Data section:
@[simp] theorem State.finishEnvClear_inRange (hr : s.set.inRange = true) : s.finishEnvClear.set.inRange = true := by
  unfold State.finishEnvClear
  split <;> simp [hr]

@[simp] theorem State.dropLeader_inRange (hr : s.set.inRange = true) : s.dropLeader.set.inRange = true := by
  unfold State.dropLeader
  (repeat' split) <;> simp [hr]

@[simp] theorem State.completeReturn_inRange (hr : s.set.inRange = true) : s.completeReturn.set.inRange = true := by
  unfold State.completeReturn
  split <;> simp [hr]

@[simp] theorem State.startReverse_inRange (hr : s.set.inRange = true) : s.startReverse.set.inRange = true := by
  unfold State.startReverse
  dsimp only
  (repeat' split) <;> simp [hr]

@[simp] theorem State.reverseEnv_inRange (hr : s.set.inRange = true) : s.reverseEnv.set.inRange = true := by
  unfold State.reverseEnv
  (repeat' split) <;> simp [hr]

@[simp] theorem State.recheckDestination_inRange (hr : s.set.inRange = true) (held : Bool) :
    (s.recheckDestination held).set.inRange = true := by
  unfold State.recheckDestination
  (repeat' split) <;> simp [hr]

@[simp] theorem State.envItemStart_inRange (hr : s.set.inRange = true) : s.envItemStart.set.inRange = true := by
  unfold State.envItemStart
  dsimp only
  (repeat' split) <;> simp [hr]

@[simp] theorem State.envHandover_inRange (hr : s.set.inRange = true) (m : Measure) (atLimit : Bool) :
    (s.envHandover m atLimit).set.inRange = true := by
  unfold State.envHandover
  dsimp only
  (repeat' split) <;> simp [hr]

@[simp] theorem State.envLeaderDone_inRange (hr : s.set.inRange = true) : s.envLeaderDone.set.inRange = true := by
  unfold State.envLeaderDone
  (repeat' split) <;> simp [hr]

@[simp] theorem State.intakeOut_inRange (hr : s.set.inRange = true) : s.intakeOut.set.inRange = true := by
  unfold State.intakeOut
  dsimp only
  (repeat' split) <;> simp [hr]

@[simp] theorem State.gateReport_inRange (hr : s.set.inRange = true) : s.gateReport.set.inRange = true := by
  unfold State.gateReport
  (repeat' split) <;> simp [hr]

@[simp] theorem State.capture_inRange (hr : s.set.inRange = true) (e : CurrentEnv) (n : Nat) (h : Handle)
    (b : BinId) :
    (s.capture e n h b).set.inRange = true := by
  have ht : ((((s.createRecord (.envelope (e.record n h b))).1.onBin b fun v =>
      v.stack (e.record n h b).thickness).haltEnv).settleThroat e.throat).set.inRange = true := by
    simp [hr]
  exact State.arbitrate_inRange (State.followOpen_inRange (by simpa using ht) _)

@[simp] theorem State.binReport_inRange (hr : s.set.inRange = true) (b : BinId) :
    (s.binReport b).set.inRange = true := by
  unfold State.binReport
  (repeat' split) <;> simp [hr]

@[simp] theorem State.recaptureOut_inRange (hr : s.set.inRange = true) : s.recaptureOut.set.inRange = true := by
  unfold State.recaptureOut
  (repeat' split) <;> simp [hr]

@[simp] theorem State.waitOut_inRange (hr : s.set.inRange = true) (t : Throat) :
    (s.waitOut t).set.inRange = true := by
  unfold State.waitOut
  dsimp only
  (repeat' split) <;> simp [hr]

@[simp] theorem State.throatChange_inRange (hr : s.set.inRange = true) (t : Throat) (here : Bool) :
    (s.throatChange t here).set.inRange = true := by
  unfold State.throatChange
  dsimp only
  (repeat' split) <;> simp [hr]

@[simp] theorem State.restartEnvWork_inRange (hr : s.set.inRange = true) : s.restartEnvWork.set.inRange = true := by
  unfold State.restartEnvWork
  (repeat' split) <;> simp [hr]

@[simp] theorem State.resumeEnv_inRange (hr : s.set.inRange = true) : s.resumeEnv.set.inRange = true := by
  unfold State.resumeEnv
  dsimp only
  (repeat' split) <;> simp [hr]

@[simp] theorem State.warnEnv_inRange (hr : s.set.inRange = true) (before : Bool) :
    (s.warnEnv before).set.inRange = true := by
  simp [State.warnEnv, hr]

@[simp] theorem State.endWarnEnv_inRange (hr : s.set.inRange = true) (before : Bool) :
    (s.endWarnEnv before).set.inRange = true := by
  unfold State.endWarnEnv
  refine State.arbitrate_inRange (State.followOpen_inRange ?_ _)
  (repeat' split) <;> simp [hr]

@[simp] theorem State.holdNotes_inRange (hr : s.set.inRange = true) (z : ZoneId) (already : Bool) :
    (s.holdNotes z already).set.inRange = true := by
  unfold State.holdNotes
  (repeat' split) <;> simp [hr]

@[simp] theorem State.holdEnvelopes_inRange (hr : s.set.inRange = true) (z : ZoneId) :
    (s.holdEnvelopes z).set.inRange = true := by
  unfold State.holdEnvelopes
  split <;> simp [hr]

@[simp] theorem State.takeHold_inRange (hr : s.set.inRange = true) (z : ZoneId) (already : Bool) :
    (s.takeHold z already).set.inRange = true := by
  unfold State.takeHold
  split <;> simp [hr]

@[simp] theorem State.releaseHolds_inRange (hr : s.set.inRange = true) (old : Ct) :
    (s.releaseHolds old).set.inRange = true := by
  unfold State.releaseHolds
  dsimp only
  (repeat' split) <;> simp [hr]

@[simp] theorem State.liftHold_inRange (hr : s.set.inRange = true) (z : ZoneId) :
    (s.liftHold z).set.inRange = true := by
  unfold State.liftHold
  split <;> simp [hr]

@[simp] theorem State.writeZones_inRange (hr : s.set.inRange = true) (news : List (ZoneId × Zone)) :
    (s.writeZones news).set.inRange = true := by
  unfold State.writeZones
  dsimp only
  (repeat' split) <;> simp [hr]

@[simp] theorem State.putZones_inRange (hr : s.set.inRange = true) (news : List (ZoneId × Zone)) :
    (s.putZones news).set.inRange = true := by
  have hh := foldl_inRange (s.enterForce news)
    (fun t z => t.takeHold z (s.ct.holdDispenser != 0 || s.ct.holdReject != 0))
    (fun _ z hr => State.takeHold_inRange hr z _) (State.writeZones_inRange hr news)
  have hl := foldl_inRange (s.leaveForce news) State.liftHold (fun _ z hr => State.liftHold_inRange hr z) hh
  have hf := State.releaseHolds_inRange (State.followOpen_inRange hl s.openCondition) s.ct
  unfold State.putZones
  dsimp only
  split <;> exact hf

@[simp] theorem State.putZone_inRange (hr : s.set.inRange = true) (z : ZoneId) (new : Zone) :
    (s.putZone z new).set.inRange = true := by
  simp [State.putZone, hr]

@[simp] theorem State.changeLoop_inRange (hr : s.set.inRange = true) (z : ZoneId) (c : LoopClass) :
    (s.changeLoop z c).set.inRange = true := by
  unfold State.changeLoop
  split <;> simp [hr]

@[simp] theorem State.forcingEvent_inRange (hr : s.set.inRange = true) (l : Lane) (switch : DrawerSwitch)
    (closed : Bool) :
    (s.forcingEvent l switch closed).set.inRange = true := by
  simp [State.forcingEvent, hr]

@[simp] theorem State.judgeWindow_inRange (hr : s.set.inRange = true) (z : ZoneId) :
    (s.judgeWindow z).set.inRange = true := by
  unfold State.judgeWindow
  dsimp only
  (repeat' split) <;> simp [hr]

@[simp] theorem State.tailOut_inRange (hr : s.set.inRange = true) (z : ZoneId) :
    (s.tailOut z).set.inRange = true := by
  unfold State.tailOut
  (repeat' split) <;> simp [hr]

@[simp] theorem State.scanChannel_inRange (hr : s.set.inRange = true) (cycle : List ZoneId) (z : ZoneId) :
    (s.scanChannel cycle z).set.inRange = true := by
  unfold State.scanChannel
  dsimp only
  (repeat' split) <;> simp [hr]

@[simp] theorem State.formCycle_inRange (hr : s.set.inRange = true) : s.formCycle.set.inRange = true :=
  foldl_inRange _ _ (fun _ z hr => State.scanChannel_inRange hr _ z) hr

@[simp] theorem State.convertLoop_inRange (hr : s.set.inRange = true) (z : ZoneId) (band : LoopClass) :
    (s.convertLoop z band).set.inRange = true := by
  unfold State.convertLoop
  dsimp only
  (repeat' split) <;> simp [hr]

@[simp] theorem State.convertNext_inRange (hr : s.set.inRange = true) (code : Sample) :
    (s.convertNext code).set.inRange = true := by
  unfold State.convertNext
  dsimp only
  (repeat' split) <;> simp [hr]

@[simp] theorem State.enableZones_inRange (hr : s.set.inRange = true) (mask : ZoneSet) (on : Bool) :
    (s.enableZones mask on).set.inRange = true := by
  simp [State.enableZones, hr]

Action item: Search the data for "record". Copy each line that has it.

Written reply:
  have ht : ((((s.createRecord (.envelope (e.record n h b))).1.onBin b fun v =>
      v.stack (e.record n h b).thickness).haltEnv).settleThroat e.throat).set.inRange = true := by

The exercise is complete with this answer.